The substitution method is a powerful tool in calculus to simplify the process of integration. When faced with a complex integral, substitution allows us to transform the integrand into a simpler form. This is done by changing the variable of integration, often through a clever choice that simplifies the function.
For example:

• If you're given an integral with a composite function, substitution can simplify the process.
• By choosing the right substitution, you can often transform a difficult integral into a standard form that's easier to evaluate.

In our exercise, we begin by identifying the substitution: let \( u = 1 - x \). This changes our variable of integration from \( x \) to \( u \) and requires us to also find the differential \( du \).
Differentiating \( u \) with respect to \( x \), we get \( du = -dx \), or equivalently \( dx = -du \). With this substitution, the integral is simplified and more manageable.

While the exercise provided deals with an indefinite integral, it's helpful to understand definite integrals, which represent the computation of the integral over a specific range of values. A definite integral is written as \( \int_{a}^{b} f(x) \, dx \), where \( a \) and \( b \) are the lower and upper limits of integration, respectively.
If you were to solve a similar problem with definite limits, the substitution process still applies, but you'll need to change the limits accordingly:

• When you substitute \( x \) with \( u \), calculate the new limits in terms of \( u \).
• Evaluate the integral with the transformed limits using the new variable.

For instance, if our integral from the exercise had limits, say from \( x = 0 \) to \( x = 1 \), upon substituting \( u = 1 - x \), the limits would change. As a result, \( x = 0 \) becomes \( u = 1 \), and \( x = 1 \) becomes \( u = 0 \), flipping the limits, which adds a new layer of consideration to the evaluation process.

Differential calculus and integral calculus are two sides of the same coin, where each process undoes the other to some extent. Understanding how differentiation relates to integration deepens comprehension.

• Differentiation deals with determining the instantaneous rate of change of a function, or the slope of its curve at any point.
• Integration, on the other hand, is often interpreted as finding the total accumulation or area under the curve of a function.

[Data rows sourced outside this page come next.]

/-- DRAIN (R361): Waits for a tile's entries and writes it out converted. -/
def execDrain (h : Gd) (d : BitVec 6) (a : BitVec 6) (b : BitVec 6) (s : State) :
    Host.Outcome State Fault Refusal :=
  runWord true h.pg h.pn false (fun s f =>
    let p := f.src a
    withOpds [⟨1, d, .long⟩, ⟨2, a, .src⟩, ⟨3, b, .src⟩] (badValue (f.known a && paramBad p true) f.inTask 2) (fun s f =>
      let mx := f.src b
      if f.inTask then taskFault s f 2
      else
        withDesc p (fun fm => decide (fm ≤ 6)) (fun desc =>
          withTile (bitsOf p 23 16) (descField desc 10 1) fun banks s f =>
            if mx.toNat % 4 != 0 then trapOwn s f 0x03 mx
            else
              let rows := tileSpans desc (bitsOf p 63 48) (bitsOf p 47 32)
              let side := descField desc 32 8
              let sides := (if descField desc 40 1 / 2 % 2 = 1 then [(side, 4)] else []) ++
                (if mx = 0 then [] else [(mx.toNat, 4)])
              let spans := (if descField desc 8 1 = 1 then rows else []) ++ sides
              withSpanPieces spans true 1 (fun s f ps =>
                let leaves := spanLeaves spans ps
                let host := ((spans.flatMap fun p => cutLines p.1 p.2).zip ps).find? fun x =>
                  match x.2.place with | .host _ => true | _ => false
                match leastField (((sides.find? fun x => onReplica leaves x.1).map (·.1)).toList ++ (host.map (·.1.1)).toList) with
                | some a => trapOwn s f 0x04 (BitVec.ofNat 64 a)
                | none =>
                  withSpans (if descField desc 8 1 = 0 then rows else []) 3
                    (drainWord d.toNat p mx banks desc leaves) s f) s f) s f) s f) s

/-- A word that reads spans of its own scratchpad as loads do: a poisoned byte of them is consumed, and the rope is lost (R338,
R360, R423); else `k`. -/
def withClean (spans : List (Nat × Nat)) (k : State → Fibre → WordOut) (s : State) (f : Fibre) : WordOut :=
  if spans.any fun x => !((s.teamOf f).elim true fun t => (t.spadBad x.1 x.2).isEmpty) then .out (s.consumePoison f.key) else k s f

/-- ACCZ (R359): Queues a clear of a tile. -/
def execAccz (h : Hdr) (a : BitVec 6) (s : State) :
    Host.Outcome State Fault Refusal :=
  runWord h.e h.pg h.pn false (fun s f =>
    let p := f.src a
    let bad := f.known a && (bitsOf p 7 0 != 0 || bitsOf p 15 10 != 0 || bitsOf p 63 24 != 0)
    withOpds [⟨2, a, .src⟩] (if bad then [2] else []) (fun s f =>
      let width := 16 * 2 ^ bitsOf p 9 8
      withTile (bitsOf p 23 16) width
        (fun banks s f => .next (s.enqueue f banks (bitsOf p 23 16) width [] .accz) f) s f) s f) s
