/-- The first-touch fills that rows of a scratchpad operand need: reads of the engine, whichever operand they lie in (R224,
R225). -/
def withFills (launch team : Nat) (spans : List (Nat × Nat)) (k : State → Fibre → WordOut) (s : State)
    (f : Fibre) : WordOut :=
  match spans with
  | [] => k s f
  | (off, n) :: r => withChunk launch team off n 3 (withFills launch team r k) s f

/-- The global addresses that a COPY word translates: as reads, and as writes. Of a map command they are those of the chunks that
it touches: BOUND ones to fill, FILLED ones with a written line (R270, R275). -/
def State.cpGlobals (s : State) (f : Fibre) (form : Nat) (a a1 a2 sb : Word) : List (Nat × Nat) × List (Nat × Nat) :=
  let len := cpLen sb
  let xs := spanPages a.toNat (cpSpans form sb (bitsOf a2 31 0))
  let ys := spanPages a1.toNat (cpSpans form sb (bitsOf a2 63 32))
  let chunkPages := fun (p : Chunk → Bool) =>
    (s.teamOf f).elim [] fun t => (chunksOf (bitsOf a 19 0) len).filterMap fun i =>
      (t.chunk? i).bind fun c => if p c then some (c.va, 1) else none
  match form with
  | 0 | 1 => (if cpSsp sb then [] else xs, if cpDsp sb then [] else ys)
  | 2 => ([], if cpDsp sb then [] else spanPages a.toNat [(0, len)])
  | 3 => if bitsOf sb 1 0 = 0 then ([(a.toNat, 1)], [(a1.toNat, 1), (a2.toNat, 1)]) else ([(a1.toNat, 1)], [(a2.toNat, 1)])
  | 4 => ((if cpSsp sb then [] else spanPages a.toNat [(0, len)]) ++ (if cpDsp sb then [] else spanPages a1.toNat [(0, len)]),
          [(a2.toNat, 1)])
  | 6 => (chunkPages fun c => !c.filled, [])
  | 7 | 8 => ([], chunkPages fun c => c.filled && !c.written.isEmpty)
  | _ => ([], [])

/-- The multicast group, frame and offset of a destination that lies in a window: every page of it at its place in the one group
(R410). Of any other destination the pages in a window raise ACCESS_VIOLATION. -/
def State.cpCast (s : State) (f : Fibre) (form : Nat) (dst : Nat) (pages : List (Nat × Nat)) : Option (Nat × Nat × Nat) :=
  match s.castWindow (s.fnOf f) dst with
  | none => none
  | some (g, fr, off) =>
    let fits := pages.all fun p =>
      match s.castWindow (s.fnOf f) p.1 with
      | some (g', fr', off') => g' == g && fr' * 65536 + off' + dst == fr * 65536 + off + p.1
      | none => false
    if form < 3 && fits then some (g, fr, off) else none

/-- The entry of a multicast group in the table of a switch die (R409). -/
def State.groupEntry (s : State) (sw group : Nat) : Word := lookupD 0 s.fab.groups (sw * 65536 + group)

/-- Whether this package is a member of a group, as the switch die of a unit has it (R409). -/
def State.castHere (s : State) (unit group : Nat) : Bool := bitOf (s.groupEntry (unit / 2) group) 32 && bitOf (s.groupEntry (unit / 2) group) 24

/-- What the export table of this package, where it is a member, says of the pages of a multicast (R402, R410): the first that it
refuses. -/
def State.castFault (s : State) (f : Fibre) (cast : Option (Nat × Nat × Nat)) (dst : Nat) (pages : List (Nat × Nat)) : Option XlatAll :=
  cast.bind fun x =>
    if !(s.castHere (dieOfCore f.core) x.1) then none
    else pages.findSome? fun p =>
      let e := s.exportOf ((x.2.1 * 65536 + x.2.2 + p.1 - dst) / 65536) true
      if e.cls = 0 then none
      else if e.cls ≤ 2 then some ((s.faulted (s.fnOf f) (p.1 / 65536) e.cls).at_ p.1)
      else some (.violation p.1 e.cls e.entry)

In practice, when you perform substitution in an integral, you're differentiating the chosen substitution equation to find \( du \). For our exercise, starting with \( u = 1 - x \), we found \( du = -dx \). This differential relationship is a direct application of the reverse process of differentiation.
When integrating \( -3 e^u \, du \), we find the antiderivative, which is the reverse of differentiation. This gives \( -3 e^u + C \), where reversing the substitution leads to the final solution \( -3 e^{1-x} + C \).